Pull each line holding "wordOf" out of the entries below.

START Records supplied

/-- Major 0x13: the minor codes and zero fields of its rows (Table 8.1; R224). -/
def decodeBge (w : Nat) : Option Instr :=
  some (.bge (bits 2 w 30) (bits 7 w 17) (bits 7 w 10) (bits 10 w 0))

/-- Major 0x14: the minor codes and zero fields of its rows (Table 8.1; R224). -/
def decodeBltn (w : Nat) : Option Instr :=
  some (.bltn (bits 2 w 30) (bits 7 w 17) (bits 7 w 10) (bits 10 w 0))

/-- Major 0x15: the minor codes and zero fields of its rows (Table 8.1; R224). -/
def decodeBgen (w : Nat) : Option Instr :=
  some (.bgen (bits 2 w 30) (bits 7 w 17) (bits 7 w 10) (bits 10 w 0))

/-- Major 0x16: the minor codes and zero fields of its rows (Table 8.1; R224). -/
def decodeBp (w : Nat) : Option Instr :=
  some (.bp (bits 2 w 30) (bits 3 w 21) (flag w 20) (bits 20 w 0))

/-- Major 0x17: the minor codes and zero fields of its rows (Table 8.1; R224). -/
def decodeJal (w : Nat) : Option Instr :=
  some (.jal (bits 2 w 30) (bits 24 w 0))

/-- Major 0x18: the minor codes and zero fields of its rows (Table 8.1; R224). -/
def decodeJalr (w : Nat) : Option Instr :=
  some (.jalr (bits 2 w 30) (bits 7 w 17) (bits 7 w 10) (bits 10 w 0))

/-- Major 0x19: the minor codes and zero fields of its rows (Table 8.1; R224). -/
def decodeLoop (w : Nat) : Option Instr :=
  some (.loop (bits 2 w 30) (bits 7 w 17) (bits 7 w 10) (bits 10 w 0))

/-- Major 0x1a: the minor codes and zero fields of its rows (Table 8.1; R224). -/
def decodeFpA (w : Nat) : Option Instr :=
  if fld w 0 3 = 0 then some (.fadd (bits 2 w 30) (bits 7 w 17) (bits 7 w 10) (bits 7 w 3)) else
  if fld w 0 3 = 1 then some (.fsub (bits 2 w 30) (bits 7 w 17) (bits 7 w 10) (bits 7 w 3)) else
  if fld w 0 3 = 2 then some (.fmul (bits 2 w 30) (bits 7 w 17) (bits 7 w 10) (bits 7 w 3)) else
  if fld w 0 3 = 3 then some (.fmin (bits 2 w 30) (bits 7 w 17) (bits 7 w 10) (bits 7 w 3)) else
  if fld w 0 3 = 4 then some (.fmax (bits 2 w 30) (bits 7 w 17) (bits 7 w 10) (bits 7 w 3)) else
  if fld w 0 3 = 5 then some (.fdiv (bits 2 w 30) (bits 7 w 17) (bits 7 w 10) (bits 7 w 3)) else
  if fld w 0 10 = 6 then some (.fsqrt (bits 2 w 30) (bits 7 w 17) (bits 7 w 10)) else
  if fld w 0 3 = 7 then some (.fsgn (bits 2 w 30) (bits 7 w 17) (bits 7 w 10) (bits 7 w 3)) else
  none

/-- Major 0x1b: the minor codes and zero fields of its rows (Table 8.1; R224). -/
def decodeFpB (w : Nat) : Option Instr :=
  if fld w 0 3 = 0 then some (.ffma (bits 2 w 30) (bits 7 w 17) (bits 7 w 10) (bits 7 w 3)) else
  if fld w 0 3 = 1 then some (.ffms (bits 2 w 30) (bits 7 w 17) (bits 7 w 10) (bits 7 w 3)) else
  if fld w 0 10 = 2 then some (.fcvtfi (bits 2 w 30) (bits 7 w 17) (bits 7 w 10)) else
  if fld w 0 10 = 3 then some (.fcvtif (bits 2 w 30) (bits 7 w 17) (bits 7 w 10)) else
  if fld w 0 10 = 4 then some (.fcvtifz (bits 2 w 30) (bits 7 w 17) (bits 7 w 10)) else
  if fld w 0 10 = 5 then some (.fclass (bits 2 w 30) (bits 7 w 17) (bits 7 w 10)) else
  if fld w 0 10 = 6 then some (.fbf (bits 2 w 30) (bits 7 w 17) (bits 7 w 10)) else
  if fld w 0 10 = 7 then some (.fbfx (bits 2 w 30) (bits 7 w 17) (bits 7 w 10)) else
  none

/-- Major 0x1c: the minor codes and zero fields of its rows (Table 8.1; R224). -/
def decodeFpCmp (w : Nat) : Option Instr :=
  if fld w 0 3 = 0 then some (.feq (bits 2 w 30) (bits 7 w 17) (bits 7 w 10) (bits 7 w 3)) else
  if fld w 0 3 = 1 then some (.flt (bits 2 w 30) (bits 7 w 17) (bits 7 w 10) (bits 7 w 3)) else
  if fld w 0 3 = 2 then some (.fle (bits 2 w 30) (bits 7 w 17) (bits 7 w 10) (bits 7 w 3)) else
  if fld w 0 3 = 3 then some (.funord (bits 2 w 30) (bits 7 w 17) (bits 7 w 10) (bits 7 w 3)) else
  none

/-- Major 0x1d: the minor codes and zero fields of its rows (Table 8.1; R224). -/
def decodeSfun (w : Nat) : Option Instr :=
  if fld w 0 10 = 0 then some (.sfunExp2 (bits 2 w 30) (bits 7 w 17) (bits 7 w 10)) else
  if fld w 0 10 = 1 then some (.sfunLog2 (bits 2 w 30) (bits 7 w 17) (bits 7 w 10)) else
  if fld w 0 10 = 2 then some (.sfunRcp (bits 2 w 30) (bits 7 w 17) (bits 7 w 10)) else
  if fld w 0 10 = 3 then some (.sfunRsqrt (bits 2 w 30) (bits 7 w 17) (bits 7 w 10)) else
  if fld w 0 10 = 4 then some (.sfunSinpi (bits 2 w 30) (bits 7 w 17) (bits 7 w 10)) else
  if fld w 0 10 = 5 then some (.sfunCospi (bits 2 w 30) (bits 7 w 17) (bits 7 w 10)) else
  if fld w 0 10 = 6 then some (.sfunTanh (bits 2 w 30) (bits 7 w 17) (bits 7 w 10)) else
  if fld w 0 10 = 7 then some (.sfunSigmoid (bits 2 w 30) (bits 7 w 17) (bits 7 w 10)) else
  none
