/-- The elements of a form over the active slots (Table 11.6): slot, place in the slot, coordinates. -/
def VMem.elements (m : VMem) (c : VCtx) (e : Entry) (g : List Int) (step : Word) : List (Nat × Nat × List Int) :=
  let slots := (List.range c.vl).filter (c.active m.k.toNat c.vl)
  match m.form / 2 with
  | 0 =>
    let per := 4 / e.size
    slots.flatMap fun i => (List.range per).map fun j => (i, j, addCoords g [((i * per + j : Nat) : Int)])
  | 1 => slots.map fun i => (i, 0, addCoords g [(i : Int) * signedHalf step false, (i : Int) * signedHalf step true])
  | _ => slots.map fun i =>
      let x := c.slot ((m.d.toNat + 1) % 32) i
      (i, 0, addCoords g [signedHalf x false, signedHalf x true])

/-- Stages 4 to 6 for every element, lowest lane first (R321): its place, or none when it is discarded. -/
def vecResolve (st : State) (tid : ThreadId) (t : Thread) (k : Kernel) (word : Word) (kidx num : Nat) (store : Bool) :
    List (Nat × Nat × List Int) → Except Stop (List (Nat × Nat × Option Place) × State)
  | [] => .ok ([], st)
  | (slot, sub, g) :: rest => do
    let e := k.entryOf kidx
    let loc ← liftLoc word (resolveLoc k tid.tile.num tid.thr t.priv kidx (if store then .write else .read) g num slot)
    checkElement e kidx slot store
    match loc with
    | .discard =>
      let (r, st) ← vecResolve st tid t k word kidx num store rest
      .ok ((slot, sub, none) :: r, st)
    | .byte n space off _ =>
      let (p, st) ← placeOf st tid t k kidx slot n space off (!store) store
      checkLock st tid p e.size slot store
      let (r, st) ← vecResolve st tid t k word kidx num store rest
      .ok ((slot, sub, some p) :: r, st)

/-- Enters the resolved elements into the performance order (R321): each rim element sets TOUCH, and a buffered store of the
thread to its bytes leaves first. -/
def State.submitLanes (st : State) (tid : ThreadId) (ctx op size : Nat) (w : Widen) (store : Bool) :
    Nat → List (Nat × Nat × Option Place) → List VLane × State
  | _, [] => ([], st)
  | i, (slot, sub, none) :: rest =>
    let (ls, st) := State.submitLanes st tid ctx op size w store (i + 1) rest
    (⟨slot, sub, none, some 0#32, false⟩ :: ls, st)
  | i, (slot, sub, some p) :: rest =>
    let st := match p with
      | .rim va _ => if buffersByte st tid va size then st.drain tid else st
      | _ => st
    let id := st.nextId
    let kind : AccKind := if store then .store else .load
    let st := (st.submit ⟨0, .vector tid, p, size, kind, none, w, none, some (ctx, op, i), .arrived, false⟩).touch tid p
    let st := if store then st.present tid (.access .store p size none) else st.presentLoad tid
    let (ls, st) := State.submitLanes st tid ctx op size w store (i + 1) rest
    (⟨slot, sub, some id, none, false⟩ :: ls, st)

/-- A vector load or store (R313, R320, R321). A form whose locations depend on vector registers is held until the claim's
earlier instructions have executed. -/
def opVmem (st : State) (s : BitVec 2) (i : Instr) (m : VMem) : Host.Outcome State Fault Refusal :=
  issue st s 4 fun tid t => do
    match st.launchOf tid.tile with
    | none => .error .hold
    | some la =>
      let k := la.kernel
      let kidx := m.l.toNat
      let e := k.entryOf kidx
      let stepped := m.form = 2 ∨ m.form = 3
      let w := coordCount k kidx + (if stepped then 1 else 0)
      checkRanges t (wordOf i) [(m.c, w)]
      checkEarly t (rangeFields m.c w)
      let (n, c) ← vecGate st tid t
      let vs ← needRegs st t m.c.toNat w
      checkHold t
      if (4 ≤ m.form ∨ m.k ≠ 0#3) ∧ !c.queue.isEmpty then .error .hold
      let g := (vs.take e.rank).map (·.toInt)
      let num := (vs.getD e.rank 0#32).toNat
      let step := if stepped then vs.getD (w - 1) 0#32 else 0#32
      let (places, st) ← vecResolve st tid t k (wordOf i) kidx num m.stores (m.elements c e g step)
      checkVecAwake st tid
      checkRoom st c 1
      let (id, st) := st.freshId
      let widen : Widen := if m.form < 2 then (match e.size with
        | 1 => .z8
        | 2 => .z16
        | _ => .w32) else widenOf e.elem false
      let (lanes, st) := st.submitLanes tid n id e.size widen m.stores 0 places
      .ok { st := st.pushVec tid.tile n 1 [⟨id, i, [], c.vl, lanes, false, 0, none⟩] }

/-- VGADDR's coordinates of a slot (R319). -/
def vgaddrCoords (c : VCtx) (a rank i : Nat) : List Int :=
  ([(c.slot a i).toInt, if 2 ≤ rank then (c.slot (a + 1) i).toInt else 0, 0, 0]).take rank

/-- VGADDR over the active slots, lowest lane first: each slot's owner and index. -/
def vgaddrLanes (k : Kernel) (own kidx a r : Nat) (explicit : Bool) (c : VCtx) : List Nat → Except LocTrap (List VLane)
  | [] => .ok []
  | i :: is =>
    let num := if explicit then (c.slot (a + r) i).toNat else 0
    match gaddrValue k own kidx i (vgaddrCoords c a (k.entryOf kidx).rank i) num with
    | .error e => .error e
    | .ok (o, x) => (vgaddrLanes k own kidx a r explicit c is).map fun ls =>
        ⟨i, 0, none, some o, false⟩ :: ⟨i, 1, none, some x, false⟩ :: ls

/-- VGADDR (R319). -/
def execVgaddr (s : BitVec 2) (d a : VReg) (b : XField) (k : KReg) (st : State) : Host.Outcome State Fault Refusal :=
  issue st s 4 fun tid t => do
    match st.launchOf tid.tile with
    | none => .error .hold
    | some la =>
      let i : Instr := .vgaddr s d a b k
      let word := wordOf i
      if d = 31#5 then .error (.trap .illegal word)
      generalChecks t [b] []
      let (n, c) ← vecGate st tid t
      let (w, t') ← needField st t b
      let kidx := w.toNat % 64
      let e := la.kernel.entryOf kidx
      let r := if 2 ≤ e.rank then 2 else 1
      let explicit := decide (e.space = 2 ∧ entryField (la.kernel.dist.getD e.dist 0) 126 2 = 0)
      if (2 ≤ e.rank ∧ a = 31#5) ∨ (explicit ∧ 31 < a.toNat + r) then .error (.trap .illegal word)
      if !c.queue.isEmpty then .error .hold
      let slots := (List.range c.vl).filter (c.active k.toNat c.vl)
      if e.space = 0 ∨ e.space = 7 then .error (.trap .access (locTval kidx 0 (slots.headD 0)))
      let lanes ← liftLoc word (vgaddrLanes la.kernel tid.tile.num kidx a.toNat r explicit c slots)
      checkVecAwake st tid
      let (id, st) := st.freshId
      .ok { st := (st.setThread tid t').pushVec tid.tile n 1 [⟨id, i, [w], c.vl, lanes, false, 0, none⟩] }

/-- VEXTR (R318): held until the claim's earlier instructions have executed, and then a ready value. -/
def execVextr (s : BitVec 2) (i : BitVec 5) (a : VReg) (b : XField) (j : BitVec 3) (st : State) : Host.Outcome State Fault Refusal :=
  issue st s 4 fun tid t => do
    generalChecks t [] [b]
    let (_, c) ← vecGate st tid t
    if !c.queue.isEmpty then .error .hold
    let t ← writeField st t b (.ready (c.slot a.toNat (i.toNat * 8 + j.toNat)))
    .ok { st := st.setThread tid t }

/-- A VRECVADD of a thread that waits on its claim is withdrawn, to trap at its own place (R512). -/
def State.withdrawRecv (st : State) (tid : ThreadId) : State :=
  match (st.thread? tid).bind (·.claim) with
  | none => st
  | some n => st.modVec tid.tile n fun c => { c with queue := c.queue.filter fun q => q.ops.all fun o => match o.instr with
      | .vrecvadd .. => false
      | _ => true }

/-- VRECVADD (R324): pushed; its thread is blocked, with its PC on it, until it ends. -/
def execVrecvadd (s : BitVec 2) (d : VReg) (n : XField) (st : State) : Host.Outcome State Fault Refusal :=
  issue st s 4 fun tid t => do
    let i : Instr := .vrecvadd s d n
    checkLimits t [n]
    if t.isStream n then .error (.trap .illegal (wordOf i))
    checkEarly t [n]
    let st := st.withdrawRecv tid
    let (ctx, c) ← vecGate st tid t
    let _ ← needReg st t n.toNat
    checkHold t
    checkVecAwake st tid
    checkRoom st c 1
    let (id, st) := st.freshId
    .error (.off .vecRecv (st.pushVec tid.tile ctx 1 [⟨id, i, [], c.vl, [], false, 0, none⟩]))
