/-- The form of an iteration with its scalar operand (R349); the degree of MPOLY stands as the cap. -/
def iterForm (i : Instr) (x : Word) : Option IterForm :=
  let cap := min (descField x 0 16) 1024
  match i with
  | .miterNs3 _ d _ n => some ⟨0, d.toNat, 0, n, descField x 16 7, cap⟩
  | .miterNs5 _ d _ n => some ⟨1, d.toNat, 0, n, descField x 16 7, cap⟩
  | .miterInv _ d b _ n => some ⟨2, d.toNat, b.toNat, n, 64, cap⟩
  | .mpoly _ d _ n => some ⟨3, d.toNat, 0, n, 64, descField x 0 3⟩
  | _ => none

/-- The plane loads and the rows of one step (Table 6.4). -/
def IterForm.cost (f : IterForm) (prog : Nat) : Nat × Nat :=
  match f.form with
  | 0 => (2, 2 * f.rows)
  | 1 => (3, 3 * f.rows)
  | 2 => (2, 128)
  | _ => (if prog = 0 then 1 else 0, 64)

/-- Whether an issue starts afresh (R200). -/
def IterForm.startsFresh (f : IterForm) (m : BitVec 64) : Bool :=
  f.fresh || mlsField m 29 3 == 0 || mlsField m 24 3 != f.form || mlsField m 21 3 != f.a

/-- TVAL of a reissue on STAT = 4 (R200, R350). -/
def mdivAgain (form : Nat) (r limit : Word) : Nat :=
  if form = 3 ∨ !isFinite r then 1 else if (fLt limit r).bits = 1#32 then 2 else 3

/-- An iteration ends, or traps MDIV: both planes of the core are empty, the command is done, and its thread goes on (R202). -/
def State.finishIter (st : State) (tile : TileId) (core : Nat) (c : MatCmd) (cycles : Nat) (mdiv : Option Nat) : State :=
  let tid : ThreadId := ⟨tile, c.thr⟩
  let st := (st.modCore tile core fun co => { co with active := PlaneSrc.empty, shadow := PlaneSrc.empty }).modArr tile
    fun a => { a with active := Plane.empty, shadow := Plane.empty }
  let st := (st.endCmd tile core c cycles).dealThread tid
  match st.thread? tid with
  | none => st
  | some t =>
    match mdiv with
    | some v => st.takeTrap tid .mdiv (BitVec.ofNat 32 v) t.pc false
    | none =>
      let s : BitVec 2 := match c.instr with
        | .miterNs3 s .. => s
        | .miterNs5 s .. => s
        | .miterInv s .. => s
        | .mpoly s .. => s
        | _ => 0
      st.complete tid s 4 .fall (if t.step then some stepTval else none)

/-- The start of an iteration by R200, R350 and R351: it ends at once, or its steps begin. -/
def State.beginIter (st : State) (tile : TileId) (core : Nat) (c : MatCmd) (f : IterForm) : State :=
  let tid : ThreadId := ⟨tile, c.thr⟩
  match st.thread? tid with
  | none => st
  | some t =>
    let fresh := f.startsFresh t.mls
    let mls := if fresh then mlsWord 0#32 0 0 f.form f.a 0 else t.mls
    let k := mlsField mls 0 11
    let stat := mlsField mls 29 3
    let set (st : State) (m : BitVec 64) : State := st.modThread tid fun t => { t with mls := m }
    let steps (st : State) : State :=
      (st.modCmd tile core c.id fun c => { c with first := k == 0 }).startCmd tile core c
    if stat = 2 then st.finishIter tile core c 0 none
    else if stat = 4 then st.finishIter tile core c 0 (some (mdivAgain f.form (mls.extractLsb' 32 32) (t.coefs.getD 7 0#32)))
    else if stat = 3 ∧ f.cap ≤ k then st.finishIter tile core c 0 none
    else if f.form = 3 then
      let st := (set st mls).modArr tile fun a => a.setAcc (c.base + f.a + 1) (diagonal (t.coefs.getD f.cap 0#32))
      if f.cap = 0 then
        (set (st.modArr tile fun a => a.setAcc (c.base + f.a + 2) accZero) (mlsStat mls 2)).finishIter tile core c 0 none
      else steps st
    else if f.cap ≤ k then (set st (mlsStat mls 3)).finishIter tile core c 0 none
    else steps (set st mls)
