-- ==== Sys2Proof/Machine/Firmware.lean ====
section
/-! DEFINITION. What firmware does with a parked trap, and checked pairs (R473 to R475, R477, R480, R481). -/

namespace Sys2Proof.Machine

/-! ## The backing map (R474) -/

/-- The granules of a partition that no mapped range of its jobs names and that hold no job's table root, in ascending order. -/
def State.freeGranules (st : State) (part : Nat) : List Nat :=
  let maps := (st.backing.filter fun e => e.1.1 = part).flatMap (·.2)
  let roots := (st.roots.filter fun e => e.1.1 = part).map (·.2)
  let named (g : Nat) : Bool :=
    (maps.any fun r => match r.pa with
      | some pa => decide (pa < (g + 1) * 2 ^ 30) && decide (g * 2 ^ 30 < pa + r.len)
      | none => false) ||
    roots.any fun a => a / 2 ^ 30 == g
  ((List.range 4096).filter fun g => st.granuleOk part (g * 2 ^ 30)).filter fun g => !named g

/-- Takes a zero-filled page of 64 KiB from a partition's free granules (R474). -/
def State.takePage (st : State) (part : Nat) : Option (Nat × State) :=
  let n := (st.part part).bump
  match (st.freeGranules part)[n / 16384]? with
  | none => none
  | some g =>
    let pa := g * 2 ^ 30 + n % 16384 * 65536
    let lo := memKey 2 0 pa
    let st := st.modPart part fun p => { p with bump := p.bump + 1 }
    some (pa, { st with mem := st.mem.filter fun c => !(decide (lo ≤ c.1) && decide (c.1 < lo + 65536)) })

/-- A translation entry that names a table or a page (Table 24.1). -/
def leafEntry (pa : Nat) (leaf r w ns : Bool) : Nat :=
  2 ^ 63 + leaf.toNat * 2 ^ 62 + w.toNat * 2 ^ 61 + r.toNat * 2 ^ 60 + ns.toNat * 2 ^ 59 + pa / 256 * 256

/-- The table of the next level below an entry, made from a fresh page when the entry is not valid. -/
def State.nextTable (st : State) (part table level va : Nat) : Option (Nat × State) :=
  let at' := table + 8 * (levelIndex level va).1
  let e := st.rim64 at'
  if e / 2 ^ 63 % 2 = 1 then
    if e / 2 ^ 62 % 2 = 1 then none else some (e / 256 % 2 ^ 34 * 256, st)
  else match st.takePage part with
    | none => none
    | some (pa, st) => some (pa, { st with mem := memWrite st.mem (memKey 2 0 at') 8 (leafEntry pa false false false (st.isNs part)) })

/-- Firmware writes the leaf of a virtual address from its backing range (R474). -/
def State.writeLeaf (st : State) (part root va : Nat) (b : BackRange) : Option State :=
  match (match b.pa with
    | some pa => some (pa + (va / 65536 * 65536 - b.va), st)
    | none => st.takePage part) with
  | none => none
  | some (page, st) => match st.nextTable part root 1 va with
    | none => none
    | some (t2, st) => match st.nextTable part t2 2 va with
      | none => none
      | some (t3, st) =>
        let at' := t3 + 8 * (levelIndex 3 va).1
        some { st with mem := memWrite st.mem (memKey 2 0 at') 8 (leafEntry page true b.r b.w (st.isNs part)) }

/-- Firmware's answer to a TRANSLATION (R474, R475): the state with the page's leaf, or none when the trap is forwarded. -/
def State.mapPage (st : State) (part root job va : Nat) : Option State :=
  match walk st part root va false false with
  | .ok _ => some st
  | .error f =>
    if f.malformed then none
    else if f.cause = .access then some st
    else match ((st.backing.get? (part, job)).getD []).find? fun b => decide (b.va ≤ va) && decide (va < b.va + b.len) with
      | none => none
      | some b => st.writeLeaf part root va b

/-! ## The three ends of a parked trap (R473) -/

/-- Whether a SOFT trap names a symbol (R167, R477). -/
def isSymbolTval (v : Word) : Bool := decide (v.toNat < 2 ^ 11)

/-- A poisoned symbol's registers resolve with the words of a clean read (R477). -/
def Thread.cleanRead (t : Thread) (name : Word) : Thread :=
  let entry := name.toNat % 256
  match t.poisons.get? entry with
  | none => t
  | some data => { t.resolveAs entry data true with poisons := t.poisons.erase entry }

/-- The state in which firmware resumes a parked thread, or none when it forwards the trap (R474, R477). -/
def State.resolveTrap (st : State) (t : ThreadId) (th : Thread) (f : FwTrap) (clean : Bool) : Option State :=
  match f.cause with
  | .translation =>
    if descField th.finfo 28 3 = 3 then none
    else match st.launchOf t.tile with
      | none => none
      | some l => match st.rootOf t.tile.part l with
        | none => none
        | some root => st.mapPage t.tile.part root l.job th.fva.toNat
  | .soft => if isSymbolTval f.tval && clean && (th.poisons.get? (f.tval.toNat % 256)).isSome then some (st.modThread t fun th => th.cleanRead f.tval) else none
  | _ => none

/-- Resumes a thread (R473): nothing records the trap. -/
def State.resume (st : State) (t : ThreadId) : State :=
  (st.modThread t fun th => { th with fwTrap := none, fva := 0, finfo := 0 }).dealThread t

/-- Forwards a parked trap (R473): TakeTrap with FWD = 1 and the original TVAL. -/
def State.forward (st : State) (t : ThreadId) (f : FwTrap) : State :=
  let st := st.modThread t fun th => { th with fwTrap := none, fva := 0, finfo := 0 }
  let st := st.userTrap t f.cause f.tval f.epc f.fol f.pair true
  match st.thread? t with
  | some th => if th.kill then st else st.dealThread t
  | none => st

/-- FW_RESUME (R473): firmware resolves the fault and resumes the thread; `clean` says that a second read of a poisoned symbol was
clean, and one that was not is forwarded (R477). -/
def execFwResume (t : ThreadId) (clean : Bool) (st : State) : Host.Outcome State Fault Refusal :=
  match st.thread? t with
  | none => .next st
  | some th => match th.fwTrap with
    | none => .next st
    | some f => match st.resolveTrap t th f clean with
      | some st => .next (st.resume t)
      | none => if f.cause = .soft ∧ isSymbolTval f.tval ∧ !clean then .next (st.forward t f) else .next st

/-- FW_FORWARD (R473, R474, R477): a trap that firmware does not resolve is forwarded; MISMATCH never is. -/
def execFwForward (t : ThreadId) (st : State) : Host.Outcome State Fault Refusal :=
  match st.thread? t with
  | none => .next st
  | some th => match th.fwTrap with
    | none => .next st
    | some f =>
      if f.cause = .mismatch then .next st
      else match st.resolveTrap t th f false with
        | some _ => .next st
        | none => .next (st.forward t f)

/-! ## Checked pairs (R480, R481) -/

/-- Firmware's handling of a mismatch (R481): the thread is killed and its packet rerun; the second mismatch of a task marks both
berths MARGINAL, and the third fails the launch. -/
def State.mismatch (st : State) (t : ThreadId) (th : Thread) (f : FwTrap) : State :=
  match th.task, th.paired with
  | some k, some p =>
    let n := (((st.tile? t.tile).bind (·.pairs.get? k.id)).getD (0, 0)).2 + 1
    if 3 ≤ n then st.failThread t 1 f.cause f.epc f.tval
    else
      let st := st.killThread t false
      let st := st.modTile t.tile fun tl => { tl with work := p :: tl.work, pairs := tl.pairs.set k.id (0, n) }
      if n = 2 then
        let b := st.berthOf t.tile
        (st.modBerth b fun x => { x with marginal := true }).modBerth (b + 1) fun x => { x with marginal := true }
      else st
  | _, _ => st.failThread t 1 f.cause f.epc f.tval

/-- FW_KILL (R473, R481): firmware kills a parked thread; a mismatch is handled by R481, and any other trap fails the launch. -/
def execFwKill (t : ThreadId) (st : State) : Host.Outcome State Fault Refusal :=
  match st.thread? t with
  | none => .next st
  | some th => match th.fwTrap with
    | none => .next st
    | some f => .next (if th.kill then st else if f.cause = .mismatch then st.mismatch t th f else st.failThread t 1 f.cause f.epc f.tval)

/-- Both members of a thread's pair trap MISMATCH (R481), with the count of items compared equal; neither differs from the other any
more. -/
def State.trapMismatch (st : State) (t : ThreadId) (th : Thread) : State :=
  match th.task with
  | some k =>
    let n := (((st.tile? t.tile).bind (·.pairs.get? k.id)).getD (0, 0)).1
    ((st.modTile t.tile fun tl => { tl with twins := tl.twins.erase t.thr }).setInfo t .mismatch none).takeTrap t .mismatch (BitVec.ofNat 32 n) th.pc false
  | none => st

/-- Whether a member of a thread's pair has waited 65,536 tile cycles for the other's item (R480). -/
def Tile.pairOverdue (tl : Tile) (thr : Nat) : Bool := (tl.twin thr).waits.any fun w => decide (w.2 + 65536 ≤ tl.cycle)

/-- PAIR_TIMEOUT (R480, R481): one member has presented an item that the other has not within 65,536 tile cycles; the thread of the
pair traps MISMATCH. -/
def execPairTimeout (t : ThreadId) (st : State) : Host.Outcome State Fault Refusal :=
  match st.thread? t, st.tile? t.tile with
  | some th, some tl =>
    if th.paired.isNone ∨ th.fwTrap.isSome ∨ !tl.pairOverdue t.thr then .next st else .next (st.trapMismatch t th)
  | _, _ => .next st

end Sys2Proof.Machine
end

END Records supplied

• [Written solution]
      checkRanges t (wordOf i) [(m.c, w)]
      let (places, st) ← vecResolve st tid t k (wordOf i) kidx num m.stores (m.elements c e g step)
      let word := wordOf i
    if t.isStream n then .error (.trap .illegal (wordOf i))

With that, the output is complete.